Abby: Op-ed Episode for BIME 535

Healthcare delivery has jumped by leaps and bounds in recent years, and especially over the last decade. We've already begun to usher in a new era of Big Data – a world defined by massive amounts of information on everything from consumer goods to traffic channels to, yes, our personal health information, aggregated on a larger scale than we've ever seen before. But with Big Data comes Big Responsibility: how do we harness this wealth of information in a way that's beneficial not only to us, as data scientists, but to our clients, users, and consumers? And then, the deeper question as clinical informaticians: how do we use this data to create better clinical environments for our patients, and collect data based on our improvements to continue making them?

The healthcare industry is unique in many aspects, not least of which is its history of continued development and restructuring as the needs of patients and available technologies to meet them changes. It's not outside all of our lifetimes that we've seen the transition from paper to electronic health records; from family doctors making house-calls to a revolving-door of new providers within a multi-hospital health system. Healthcare is changing in so many tangible ways with every decade, but it can also feel like it's moving at a snail's pace.

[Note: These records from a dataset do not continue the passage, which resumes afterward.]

-- ==== Sys2Proof/Machine/Engine.lean ====
section
/-! DEFINITION. The engine: its internal steps and its completing step (70 R226 to R228, R231). -/

namespace Sys2Proof.Machine

/-- The completing step: decode PENDING (30 R86) and run the command; a word that fails decoding completes with
ILLEGAL and no other effect (30 R83 to R85). -/
def runWord (w : Word) (s : State) : Result :=
  match decode w with
  | .ok i => exec i s
  | .error _ => raiseError .illegal s

/-- One engine step. IDLE: nothing happens. RUNNING: one internal step, which the host cannot observe, or the completing
step (70 R226, R228). -/
def engineStep (s : State) : Result :=
  match s.pending, s.progress with
  | none, _ => .next s
  | some _, n + 1 => .next { s with progress := n }
  | some w, 0 => runWord w s

end Sys2Proof.Machine
end

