/-- Every command commutes with a change of the surroundings that keeps the bits of the view. -/
theorem exec_putDone (hview : o.KeepsView s) (i : Instr) : exec i (o.putDone d s) = mapNext o.put (exec i s) := by
  cases i with
  | bit => exact exec_bit_putDone hview
  | uint n => exact exec_uint_putDone hview n
  | field w => exact exec_field_putDone hview w
  | timer k => exact exec_timer_putDone k
  | scale f => exact exec_scale_putDone f
  | verify a => exact exec_verify_putDone hview a
  | crccalc a => exact exec_crccalc_putDone hview a
  | nop | lat | lon => rfl
  | sealBuf =>
    simp only [exec, execSeal, apply_ite (mapNext _)]
    rfl
  | release =>
    simp only [exec, execRelease, apply_ite (mapNext _)]
    rfl
  | slice =>
    simp only [exec, execSlice, apply_ite (mapNext _)]
    rfl
  | unslice =>
    simp only [exec, execUnslice, apply_ite (mapNext _)]
    rfl

end InSurroundings

/-- Settles O22: the other buffer is a change of the surroundings that leaves the host's flags. -/
theorem outcomesDependOnTheViewOnly : Obligations.OutcomesDependOnTheViewOnly := by
  intro i s t m n hagree h
  let o : Surroundings := ⟨m, n, s.ie, s.werr, s.ovf, s.responses⟩
  have hout : o.put t = { t with mem := m, powerOns := n } := by
    rw [exec_frame h]
    rfl
  have hin : { s with mem := m, powerOns := n } = o.putDone s.done s := rfl
  have hview : o.KeepsView s := hagree
  rw [hin, exec_putDone hview, h, ← hout, mapNext]

/-! ### The host's accesses while a command runs (70 R228, R229, 20 R71) -/

/-- The two states differ at most in the flags that the host may change while a command runs, and the bus's answers. -/
def OnlyFlagsDiffer (s f : State) : Prop :=
  f = { s with ie := f.ie, werr := f.werr, ovf := f.ovf, done := f.done, responses := f.responses }

theorem OnlyFlagsDiffer.refl (s : State) : OnlyFlagsDiffer s s := rfl

theorem OnlyFlagsDiffer.trans {s f g : State} (h1 : OnlyFlagsDiffer s f) (h2 : OnlyFlagsDiffer f g) :
    OnlyFlagsDiffer s g := by
  unfold OnlyFlagsDiffer at *
  rw [h1] at h2
  exact h2

theorem OnlyFlagsDiffer.busy {s f : State} (h : OnlyFlagsDiffer s f) : f.busy = s.busy := by rw [h]

/-- While a command runs, an access that does not reset the block changes only flags: operands, tables and BUF are
locked, and a second command is dropped. -/
theorem serve_onlyFlagsDiffer {s : State} (hbusy : s.busy = true) {a : Access} (ha : resets a = false) :
    OnlyFlagsDiffer s (serve a s) := by
  cases a with
  | read size addr => rfl
  | write size addr v =>
    have heffect := writeTarget_effect (target s.bufBytes size addr) v s
    rw [serve_write]
    generalize writeTarget (target s.bufBytes size addr) v s = t at heffect ⊢
    cases heffect with
    | ignored | dropped | enable | clear | overflow => rfl
    | softReset hctrl hv =>
      obtain ⟨rfl, rfl⟩ := eq_regAddr_of_target hctrl
      exact absurd ((resets_iff _).mpr ⟨v, rfl, hv⟩) (by simp [ha])
    | issued _ hidle | operand hidle | length hidle | byte hidle | word hidle => exact absurd hbusy (by simp [hidle])

theorem foldl_serve_onlyFlagsDiffer (accesses : List Access) {s : State} (hbusy : s.busy = true)
    (hquiet : ∀ a ∈ accesses, resets a = false) :
    OnlyFlagsDiffer s (accesses.foldl (fun u a => serve a u) s) := by
  induction accesses generalizing s with
  | nil => exact .refl s
  | cons a accesses ih =>
    obtain ⟨ha, hrest⟩ := List.forall_mem_cons.mp hquiet
    have hfirst := serve_onlyFlagsDiffer hbusy ha
    exact hfirst.trans (ih (hfirst.busy.trans hbusy) hrest)

/-- Settles O42: the accesses change the command's surroundings and DONE, and leave BUF. -/
theorem outcomeIndependentOfAccessesWhileBusy : Obligations.OutcomeIndependentOfAccessesWhileBusy := by
  intro i s t accesses hbusy hquiet h f
  let o : Surroundings := ⟨s.mem, s.powerOns, f.ie, f.werr, f.ovf, f.responses⟩
  have hf : f = o.putDone f.done s := foldl_serve_onlyFlagsDiffer accesses hbusy hquiet
  have hout : o.put t = { t with ie := f.ie, werr := f.werr, ovf := f.ovf, responses := f.responses } := by
    rw [exec_frame h]
    rfl
  have hview : o.KeepsView s := fun _ _ => rfl
  rw [hf, exec_putDone hview, h, ← hf, ← hout, mapNext]

/-! ### Completion within a bound (70 R231) -/

/-- The command is over: BUSY 0, DONE 1, PENDING empty. -/
def Completed (s : State) : Prop := s.busy = false ∧ s.done = true ∧ s.pending = none

/-- A running block that meets the invariant and has no reset to come. -/
structure RunsQuietly (s : State) : Prop where
  /-- the invariant -/
  inv : Inv s
  /-- RUNNING -/
  busy : s.busy = true
  /-- no turn of the agenda resets -/
  quiet : ∀ u ∈ s.agenda, quietTurn u = true

/-- The turns still to come and the engine's internal steps left. -/
def stepsLeft (s : State) : Nat := s.agenda.length + s.progress

theorem RunsQuietly.pending {s : State} (h : RunsQuietly s) : ∃ w, s.pending = some w := by
  obtain ⟨hbusy, -, -⟩ := h.inv.engine
  exact Option.isSome_iff_exists.mp (hbusy.symm.trans h.busy)

/-- The engine's step of a running block completes the command or is one of the internal steps left. -/
theorem engineStep_of_runsQuietly {s : State} (h : RunsQuietly s) :
    ∃ t, engineStep s = .next t ∧ (Completed t ∨ RunsQuietly t ∧ stepsLeft t < stepsLeft s) := by
  obtain ⟨w, hp⟩ := h.pending
  cases hn : s.progress with
  | zero =>
    obtain ⟨t, ht⟩ := exists_runWord h.inv.view w
    obtain ⟨hbusy, hpending⟩ := runWord_idle ht
    obtain ⟨hdone, -, -, -⟩ := runWord_flags ht
    exact ⟨t, (engineStep_completing hp hn).trans ht, .inl ⟨hbusy, hdone, hpending⟩⟩
  | succ n =>
    have he := engineStep_internal hp hn
    refine ⟨_, he, .inr ⟨⟨engineStep_keeps_inv h.inv he, h.busy, h.quiet⟩, ?_⟩⟩
    show s.agenda.length + n < s.agenda.length + s.progress
    omega

/-- With its first turn used up a running block still runs quietly, and has one step less to go. -/
theorem RunsQuietly.tail {s : State} (h : RunsQuietly s) {u : Turn} {rest : List Turn} (ha : s.agenda = u :: rest) :
    RunsQuietly { s with agenda := rest } ∧ stepsLeft { s with agenda := rest } < stepsLeft s := by
  refine ⟨⟨inv_agenda h.inv rest, h.busy, fun v hv => h.quiet v (by rw [ha]; exact List.mem_cons_of_mem u hv)⟩, ?_⟩
  show rest.length + s.progress < s.agenda.length + s.progress
  rw [ha, List.length_cons]
  omega

/-- The host's access, if it does not reset, neither ends the command nor changes what it has left to do. -/
theorem serve_of_runsQuietly {s : State} (h : RunsQuietly s) {a : Access} (ha : resets a = false) :
    RunsQuietly (serve a s) ∧ stepsLeft (serve a s) = stepsLeft s := by
  have hflags := serve_onlyFlagsDiffer h.busy ha
  have hagenda : (serve a s).agenda = s.agenda := by rw [hflags]
  have hprogress : (serve a s).progress = s.progress := by rw [hflags]
  exact ⟨⟨serve_keeps_inv h.inv a, hflags.busy.trans h.busy, hagenda.symm ▸ h.quiet⟩,
    by rw [stepsLeft, stepsLeft, hagenda, hprogress]⟩

/-- Every step of a running block with no reset to come completes the command or comes closer to it. -/
theorem step_of_runsQuietly {s : State} (h : RunsQuietly s) :
    ∃ t, step s = .next t ∧ (Completed t ∨ RunsQuietly t ∧ stepsLeft t < stepsLeft s) := by
  rcases step_cases s with ⟨-, he⟩ | ⟨u, rest, ha, hturn⟩
  · rw [he]
    exact engineStep_of_runsQuietly h
  obtain ⟨htail, hless⟩ := h.tail ha
  have hu : quietTurn u = true := h.quiet u (by rw [ha]; exact List.mem_cons_self)
  rcases hturn with ⟨-, he⟩ | ⟨a, rfl, he⟩ | ⟨rfl, -⟩ | ⟨rfl, -⟩
  · obtain ⟨t, ht, hdone | ⟨hruns, hlt⟩⟩ := engineStep_of_runsQuietly htail
    · exact ⟨t, he.trans ht, .inl hdone⟩
    · exact ⟨t, he.trans ht, .inr ⟨hruns, hlt.trans hless⟩⟩
  · obtain ⟨hruns, hsame⟩ := serve_of_runsQuietly htail (a := a) (by simpa [quietTurn] using hu)
    exact ⟨_, he, .inr ⟨hruns, hsame ▸ hless⟩⟩
  · cases hu
  · cases hu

Much of that has to do with issues and challenges that are not unique to healthcare: security and privacy concerns; change management; information exchange; improvement through data analytics. While healthcare may tout plenty of particulars, this is by no means the only industry handling vast amounts of highly sensitive data. The military, private finance, and the intelligence community list just a few. And, yet, informaticians and clinicians alike seem to take on a 'reinventing the wheel' approach to challenges that many of these organizations face, such as implementing a new work flow, or facilitating the exchange of sensitive information. These are the places we see healthcare staggering through – the Patient-Centered Medical Homes, which have been in discussion since before even MYCIN, but have yet to be implemented on anywhere close to a large scale. The clinical setting remains adamant that only clinical informaticians can solve its (not mutually exclusive) problems, and thus does not expand its horizons by consulting with data scientists from adjacent industries pumping out novel and innovative solutions to these challenges every year.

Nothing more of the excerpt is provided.